Стремясь пересилить осенние муки
Рвёт грудь в ожиданье тебя, о, wonnevoll!
   Кроме своего друга и личных слуг Барон фон Котт никого из мужчин не пускал сюда. Только женщины. Стены между портретами были увешаны головами оленей с ветвистыми рогами. Но Барон не был охотником. Он был коллекционером. Страстным, утончённым коллекционером женских ароматов. Иногда дама приходила к нему просто чтобы поговорить, поиграть в вист или в шахматы. Он всегда понимал и придерживался грани, когда к нему приходят за плотской любовью, или по платоническим вопросам. Единственная плата, которую он мог взять за такой вечер была ничтожна – дама должна была  оставить на спинке кресла свои трусики. Он был коллекционером. Если дама была не здорова – он понимал это сразу, и отсылал сей предмет своему доктору и лучшему другу, а по совместительству Артуру Гольдеру.
   Об этом предмете женского туалета* Барон знал практически всё. Многие дамы ещё носили ажурные панталоны до колен, некоторые носили французские трусики. Эта мода утвердилась совсем недавно, а до этого  дамы под платьями не носили вовсе ничего. Но времена менялись, эмансипация всё чаще сталкивала мужчин и женщин на полях сражений, всё реже красоткам доставались роли Елен прекрасных, и они вздумали позаимствовать эту моду у мужчин, чтобы как-то защитить своё естество от похотливых взглядов. Однако, одна деталь осталась непревзойдённой: корсеты и пышные платья делали невозможным их снятие по нужде. А нужды были ой какими разными! А ведь было как мило – где-нибудь на балу запустить под платье кавалера побаловать свои нижние губки, или нагнёт где даму в  дальних укромных залах, загнёт её юбки – и вуаля, всё готово! Так вот, милые дамы и здесь  оставили себе лазейку – штанишки панталон не были  сшиты в промежности. Как это мило – только нагнись, и ты уже готова к соитию. Мужчин это сводило сума. Мужчин вообще сводит сума то, что скрыто, и появляется лишь внезапно
На миг! А эти французские Канканы! В таких то нарядах! Помните? – Паа-па-па-па-па-па-паа-паа-па-па-па-паа-паа… О, эта «Карета святых даров» - какая прекрасная женская роль во всём этом похотливом многообразии!
   Это уже потом скромницы изобрели французские трусики – кружавчатые, шёлковые, свободные, но уже целые. Мода стала свободной, корсетов и юбок стало меньше…
   Тут в кабинет прошмыгнула служанка. Барон что-то записывал, и не заметил этого.
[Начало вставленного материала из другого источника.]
-- ==== Sys2Proof/Machine/Dma.lean ====
section
/-! DEFINITION. The data mover in maintenance mode (08 R284-R294). In service its channels belong to the module's units, which build
the descriptors (Chains, Descs, Mover), and its register block reads as zero and ignores writes (R293). -/

namespace Sys2Proof.Machine

-- Descriptors.

def Desc.mode (d : Desc) : Nat := d.ctl.toNat % 4
def Desc.idxWide (d : Desc) : Bool := d.ctl.getLsbD 2
def Desc.chain (d : Desc) : Bool := d.ctl.getLsbD 3
def Desc.irq (d : Desc) : Bool := d.ctl.getLsbD 4
def Desc.srcSpace (d : Desc) : Nat := bitsOf d.ctl.toNat 11 8
def Desc.dstSpace (d : Desc) : Nat := bitsOf d.ctl.toNat 15 12
def Desc.idxSpace (d : Desc) : Nat := bitsOf d.spaces.toNat 3 0
def Desc.nextSpace (d : Desc) : Nat := bitsOf d.spaces.toNat 7 4
def Desc.tag (d : Desc) : Nat := bitsOf d.spaces.toNat 31 16

/-- Element size: 0 encodes 65,536; a linear copy is one element (R285). -/
def Desc.elemSize (d : Desc) : Nat :=
  let n := bitsOf d.ctl.toNat 31 16
  if d.mode = 0 then d.len.toNat else if n = 0 then 65536 else n

/-- The length rule of R286, and those of R285 for a linear copy. -/
def Desc.lenOk (d : Desc) : Bool :=
  let n := d.idxCount.toNat
  d.len != 0 && (if d.mode = 0 then bitsOf d.ctl.toNat 31 16 == 0 && n == 0
    else decide (1 ≤ n) && decide ((n - 1) * d.elemSize < d.len.toNat) && decide (d.len.toNat ≤ n * d.elemSize))

/-- Whether a descriptor is valid (R284, R285, R292 error 1). -/
def Desc.valid (d : Desc) : Bool :=
  !d.rsv && bitsOf d.ctl.toNat 7 5 == 0 && d.mode != 3 && [0, 1, 4, 5, 6, 8].contains d.srcSpace && [0, 1, 2, 3, 6, 7].contains d.dstSpace &&
    !(d.srcSpace == 6 && d.dstSpace == 6) && decide (d.idxSpace ≤ 1) && decide (d.nextSpace ≤ 1) && d.lenOk

/-- What promotion finds wrong with a descriptor in maintenance mode: 0, 1 or 7 (R292, R293). -/
def Desc.fault (d : Desc) : Nat := if !d.valid then 1 else if 1 < d.srcSpace || 1 < d.dstSpace then 7 else 0

/-- A descriptor from its 64 bytes (R285). -/
def parseDesc (b : Bytes) : Desc :=
  { ctl := BitVec.ofNat 32 (fieldAt b 0 4), len := BitVec.ofNat 32 (fieldAt b 4 4), src := BitVec.ofNat 64 (fieldAt b 8 8)
    dst := BitVec.ofNat 64 (fieldAt b 16 8), idx := BitVec.ofNat 64 (fieldAt b 24 8), idxCount := BitVec.ofNat 32 (fieldAt b 32 4)
    spaces := BitVec.ofNat 32 (fieldAt b 36 1 + 65536 * fieldAt b 38 2), next := BitVec.ofNat 64 (fieldAt b 40 8)
    rkey := BitVec.ofNat 32 (fieldAt b 48 4), qp := BitVec.ofNat 32 (fieldAt b 52 2)
    rsv := !(allZero (slice b 37 1) && allZero (slice b 54 10)) }

-- Address spaces.

/-- The maintenance window's size in space 0 (R293). -/
def dmaWindow : Nat := 268435456

/-- Whether `n` bytes from an address on lie in a space: the window in space 0, the eight CP SRAMs in space 1 (R284, R293). -/
def State.inDmaSpace (s : State) (space a n : Nat) : Bool :=
  match space with
  | 0 => decide (s.dma.winBase.toNat ≤ a) && decide (a + n ≤ s.dma.winBase.toNat + dmaWindow)
  | 1 => decide (a + n ≤ 2097152)
  | _ => false

/-- A byte string in a space. -/
def Dram.bytesAt (d : Dram) (space a n : Nat) : Bytes := readCells (if space = 0 then d.mem else d.sram) a n

/-- Write a byte in a space. -/
def Dram.put (d : Dram) (space a : Nat) (v : Byte) : Dram :=
  if space = 0 then { d with mem := writeCell d.mem a v } else { d with sram := writeCell d.sram a v }

-- Channels.

/-- A channel. -/
def State.dmaCh (s : State) (n : Fin 16) : DmaCh := s.dma.ch.getD n.val {}

/-- Change a channel. -/
def State.setDmaCh (s : State) (n : Fin 16) (f : DmaCh → DmaCh) : State := s.setDma fun d => { d with ch := modAt d.ch n.val f }

/-- Whether the side-band drives the channels: maintenance mode (R293). -/
def State.dmaOpen (s : State) : Bool := s.life.phase == 10

/-- Where the next byte of a channel's copy comes from and goes to (R286), or what is wrong there: 2 an address outside its space, 3 an index entry
that places an element outside its space. -/
def State.dmaNext (s : State) (c : DmaCh) (d : Desc) : Nat ⊕ (Nat × Nat) :=
  let off := c.elemOff.toNat
  if d.mode = 0 then
    if s.inDmaSpace d.srcSpace c.src.toNat 1 && s.inDmaSpace d.dstSpace c.dst.toNat 1 then .inr (c.src.toNat, c.dst.toNat) else .inl 2
  else
    let i := c.idxPos.toNat
    let size := min d.elemSize (d.len.toNat - i * d.elemSize)
    let w := if d.idxWide then 8 else 4
    let at_ := d.idx.toNat + i * w
    if !s.inDmaSpace d.idxSpace at_ w then .inl 2
    else
      let x := unLe (s.dram.bytesAt d.idxSpace at_ w)
      let src := d.src.toNat + if d.mode = 1 then x else i * d.elemSize
      let dst := d.dst.toNat + if d.mode = 1 then i * d.elemSize else x
      let okSrc := s.inDmaSpace d.srcSpace src size
      let okDst := s.inDmaSpace d.dstSpace dst size
      if !(if d.mode = 1 then okSrc else okDst) then .inl 3 else if !(okSrc && okDst) then .inl 2 else .inr (src + off, dst + off)

/-- The position after one byte more: behind an element's last byte it is the next element's first, behind a short last one too (R288). -/
def DmaCh.advance (c : DmaCh) (d : Desc) : DmaCh :=
  let c := { c with remain := c.remain - 1 }
  if d.mode = 0 then { c with src := c.src + 1, dst := c.dst + 1 }
  else
    let off := c.elemOff.toNat + 1
    if off = d.elemSize || c.remain = 0 then { c with idxPos := c.idxPos + 1, elemOff := 0 } else { c with elemOff := BitVec.ofNat 32 off }

/-- Move up to so many bytes of a channel's copy, in ascending order (R286). Answers 0, or the error that stopped it. -/
def State.dmaMove : Nat → State → Fin 16 → Desc → State × Nat
  | 0, s, _, _ => (s, 0)
  | n + 1, s, ch, d =>
    let c := s.dmaCh ch
    if c.remain = 0 then (s, 0)
    else
      match s.dmaNext c d with
      | .inl e => (s, e)
      | .inr (a, b) =>
        let v := (s.dram.bytesAt d.srcSpace a 1).headD 0
        State.dmaMove n ((s.setDram fun m => m.put d.dstSpace b v).setDmaCh ch fun c => c.advance d) ch d

/-- A channel halts on an error (R292). -/
def State.dmaHalt (s : State) (ch : Fin 16) (err : Nat) : State :=
  let tag := ((s.dmaCh ch).active.map fun d => d.tag).getD 0
  (s.setDmaCh ch fun c =>
    { c with st := .halted, draining := false, stopping := false, err := BitVec.ofNat 4 err, intStatus := c.intStatus ||| 2 }).logEv
    evDmaError uDma (ch.val + 256 * err) tag

/-- A channel becomes idle and what it had is discarded (R291). -/
def DmaCh.discard (c : DmaCh) : DmaCh :=
  { c with st := .idle, draining := false, stopping := false, active := none, latch := none, counted := false, err := 0 }

/-- Check and start the active descriptor (R292: errors 1 and 7 before any read). -/
def State.dmaStart (s : State) (ch : Fin 16) (d : Desc) : State :=
  let s := s.setDmaCh ch fun c =>
    { c with st := .running, active := some d, counted := false, err := 0, since := s.now, src := d.src, dst := d.dst, remain := d.len, idxPos := 0, elemOff := 0 }
  if d.fault = 0 then s else s.dmaHalt ch d.fault

/-- The active descriptor's last write is made (R286, R294). -/
def DmaCh.complete (c : DmaCh) (d : Desc) : DmaCh :=
  { c with done := c.done + 1, counted := true, intStatus := if d.irq then c.intStatus ||| 1 else c.intStatus }

/-- The hand-over point (R291): a latched set, else the chain, else idle. A failed fetch halts the channel with error 6. -/
def State.dmaPromote (s : State) (ch : Fin 16) : State :=
  let c := s.dmaCh ch
  match c.latch, c.active with
  | some d, _ => (s.setDmaCh ch fun c => { c with latch := none, intStatus := c.intStatus ||| 16 }).dmaStart ch d
  | none, some d =>
    if !d.chain then s.setDmaCh ch fun c => { c with st := .idle, active := none, counted := false, err := 0 }
    else
      let a := d.next.toNat
      if a % 64 = 0 && s.inDmaSpace d.nextSpace a 64 then s.dmaStart ch (parseDesc (s.dram.bytesAt d.nextSpace a 64)) else s.dmaHalt ch 6
  | none, none => s

-- The shared read and write port (R282).

/-- The groups of channels in the order the port serves them. -/
def dmaGroups : List (List Nat) := [[8, 9, 10, 11], [0, 1, 2, 3, 4, 5, 6, 7], [14], [12, 13, 15]]

/-- Whether a channel can issue a read. -/
def DmaCh.issues (c : DmaCh) : Bool := c.st == .running && !c.draining && !c.counted && c.active.isSome && c.remain != 0

/-- The channel the port serves at a clock: one that has waited 2 µs, the longest waiting first, before any group; else, of the first group with a channel
that can issue, the next in turn. A channel alone takes half of the port (R283). -/
def State.dmaPick (s : State) (clk : Nat) (served : List Nat) : Option Nat :=
  let can := (List.range 16).filter fun n => (s.dma.ch.getD n {}).issues && decide (served.count n < 60)
  let since := fun (n : Nat) => (s.dma.ch.getD n {}).since
  let late := can.filter fun n => decide (since n + 2000 ≤ clk)
  match late.find? fun n => late.all fun k => decide (since n ≤ since k) with
  | some n => some n
  | none => (dmaGroups.zip s.dma.turn).findSome? fun (g, last) =>
      (g.filter (fun n => decide (last < n)) ++ g.filter fun n => decide (n ≤ last)).find? fun n => can.contains n

/-- Bytes of the next read of a channel: at most 256, within its element (R283). -/
def DmaCh.readSize (c : DmaCh) (d : Desc) : Nat := if d.mode = 0 then 256 else min 256 (d.elemSize - c.elemOff.toNat)

/-- Serve so many reads from a clock on, 8 ns each (R282, R283). -/
def State.dmaServe : Nat → State → Nat → List Nat → State
  | 0, s, _, _ => s
  | k + 1, s, clk, served =>
    match s.dmaPick clk served with
    | none => s
    | some n =>
      let ch := Fin.ofNat 16 n
      match (s.dmaCh ch).active with
      | none => s
      | some d =>
        let (s, e) := s.dmaMove ((s.dmaCh ch).readSize d) ch d
        let s := if e = 0 then s else s.dmaHalt ch e
        let s := (s.setDmaCh ch fun c => { c with since := clk }).setDma fun x =>
          { x with turn := (dmaGroups.zip x.turn).map fun (g, last) => if g.contains n then n else last }
        State.dmaServe k s (clk + 8) (n :: served)

/-- What the port moves in one microsecond of maintenance mode: 120 reads of 256 bytes (R282, R283). -/
def State.tickDma (s : State) : State := if s.dmaOpen then s.dmaServe 120 s.now [] else s

-- Rows.

/-- DMA_PAUSE (R288, R289): DMAn_CTRL.pause as a write leaves it. -/
def execDmaPause (ch : Fin 16) (on : Bool) (s : State) : Host.Outcome State Fault Refusal :=
  .next (
    if !s.dmaOpen then s
    else s.setDmaCh ch fun c =>
      let c := { c with pause := on }
      match c.st, on with
      | .idle, true => { c with st := .paused, intStatus := c.intStatus ||| 4 }
      | .running, true => { c with draining := true }
      | .running, false => { c with draining := c.stopping }
      | .paused, false => { c with st := if c.active.isSome then .running else .idle, since := s.now }
      | _, _ => c)

/-- DMA_STOP (R291): running, it drains as a pause does; else the descriptor, the chain and the latched set are discarded at once. -/
def execDmaStop (ch : Fin 16) (s : State) : Host.Outcome State Fault Refusal :=
  .next (
    if !s.dmaOpen then s
    else s.setDmaCh ch fun c => if c.st = .running then { c with draining := true, stopping := true } else c.discard)

/-- DMA_SH_COMMIT (R291): the whole shadow set into the latch, or refused while it is full. -/
def execDmaShCommit (ch : Fin 16) (s : State) : Host.Outcome State Fault Refusal :=
  .next (
    if !s.dmaOpen then s
    else s.setDmaCh ch fun c => if c.latch.isSome then { c with intStatus := c.intStatus ||| 8 } else { c with latch := some c.shadow })

/-- DMA_RETRY (R292): a halted channel goes on from its held position; what promotion refused is refused again. -/
def execDmaRetry (ch : Fin 16) (s : State) : Host.Outcome State Fault Refusal :=
  .next (
    let c := s.dmaCh ch
    if !s.dmaOpen || c.st ≠ .halted then s
    else
      let s := s.setDmaCh ch fun c =>
        { c with st := if c.pause then .paused else .running, err := 0, since := s.now, intStatus := if c.pause then c.intStatus ||| 4 else c.intStatus }
      match c.active with
      | some d => if c.counted || d.fault = 0 then s else s.dmaHalt ch d.fault
      | none => s)

/-- DMA_PAUSE_DRAIN_END (R288, R289, R291): the last read in flight is written, `written` bytes since the position was last exact. -/
def execDmaPauseDrainEnd (ch : Fin 16) (written : Nat) (s : State) : Host.Outcome State Fault Refusal :=
  .next (
    let c := s.dmaCh ch
    match c.active with
    | some d =>
      if !s.dmaOpen || !c.draining then s
      else
        let (s, e) := if c.counted then (s, 0) else s.dmaMove (min written c.remain.toNat) ch d
        if e ≠ 0 then s.dmaHalt ch e
        else
          let s := s.setDmaCh ch fun c => if c.remain = 0 && !c.counted then c.complete d else c
          if c.stopping then s.setDmaCh ch DmaCh.discard
          else s.setDmaCh ch fun c => { c with st := .paused, draining := false, intStatus := c.intStatus ||| 4 }
    | none => s)

/-- DMA_HAND_OVER (R291): the rest of the active copy is made and counted, and the hand-over point passes; or an idle channel that is not paused takes a
latched set. -/
def execDmaHandOver (ch : Fin 16) (s : State) : Host.Outcome State Fault Refusal :=
  .next (
    let c := s.dmaCh ch
    if !s.dmaOpen || c.draining || c.pause then s
    else
      match c.st, c.active with
      | .running, some d =>
        if c.counted then s.dmaPromote ch
        else
          let (s, e) := s.dmaMove c.remain.toNat ch d
          if e ≠ 0 then s.dmaHalt ch e else (s.setDmaCh ch fun c => c.complete d).dmaPromote ch
      | .idle, _ => s.dmaPromote ch
      | _, _ => s)

/-- An error on a channel in service (R292): the chain that the channel runs halts, EV_DMA_ERROR is written, and the chain is discarded. Error 5 on a
command path becomes ST_HOST_ACCESS (R84); for uncorrectable read data the spec names no outcome: the command has no effect and completes with
ST_ABORTED (DESIGN CHOICE, log 84). Errors of other kinds do not arise, for the units build valid descriptors. -/
def State.serviceDmaError (s : State) (ch : Fin 16) (err : Nat) : State :=
  match s.mover.busy.find? fun x => x.ch == ch.val with
  | none => s
  | some x =>
    match s.cmd? x.adm with
    | none => s
    | some c =>
      if err = 5 && x.readsHost && c.payload.isNone then s.nakTransfer x.adm
      else if err = 4 then
        let s := s.failChain x 4
        if c.cancellable then s.cancel c else s
      else s

/-- DMA_ERROR (R292): at byte `written` of the copy a read is uncorrectable (4) or a host transfer fails (5), or the copy has come to an address outside its
space (2, 3). Errors 1, 6 and 7 arise at promotion and hand-over. -/
def execDmaError (ch : Fin 16) (err : Fin 8) (written : Nat) (s : State) : Host.Outcome State Fault Refusal :=
  .next (
    let c := s.dmaCh ch
    if !s.dmaOpen then s.serviceDmaError ch err.val
    else match c.active with
    | some d =>
      if c.st ≠ .running || c.counted then s
      else if err = 4 || err = 5 then
        let (s, e) := s.dmaMove (min written c.remain.toNat) ch d
        s.dmaHalt ch (if e = 0 then err.val else e)
      else if err = 2 || err = 3 then
        let (t, e) := s.dmaMove c.remain.toNat ch d
        if e = err.val then t.dmaHalt ch e else s
      else s
    | none => s)

end Sys2Proof.Machine
end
- Мессир, - обратилась она, - мне кажется я у вас что-то забыла вчера
- Что же? – ответил Барон не оборачиваясь
   Она стала задирать пышные юбки напущенно по-детски, так, что Барон сперва заметил лаковые сапожки красного цвета, бежевые чулочки с ажурными ободками, а дальше показалась её мохнатая норка. Она была настолько мила насколько мила и сама её хозяйка.
- Я вижу, что ты ещё та грешница. А давно ли ты была , Истерия, на исповеди?
- О, Мессир, я исповедывалась только недавно вам. Неужели вы забыли?
- Так чего же вам нужно? Ваш бугорок прелестен…
- Трусики, Мессир. Я забыла у вас свои трусики…
- Я отдам их вам, но, возможно – это не ваши.
- Как вам будет угодно…
Он выдвинул ящик стола. Там лежали совершенно новые кружевные трусики
- Весьма мило, что вы их забыли. Надеюсь, ваш муж не заметил пропажи?
- Нет, он был пьян.
- Какое невежество так растрачивать свою жизнь, когда вокруг столько хорошеньких норок! Хотя…
Для женских одиночеств есть врачи – Побочно лишь страдают рогачи!
Вот, возьмите. А это вам на новые сапожки.
- Данке шён – Она забрала трусики и, выходя из кабинета игриво наклонившись задрала свои юбки, показав свои милые мохнатые персики и попку.
   Барон позвонил в колокольчик. Вошёл слуга Бертрано
- Что вам угодно, господин Барон?
- Бертрано, снеси вот это моему портному, пусть изготовит новое жабо и манжеты.
И он протянул ему бумажный пакет  с мягким содержимым
- Слушаюсь, - сказал слуга, и откланялся.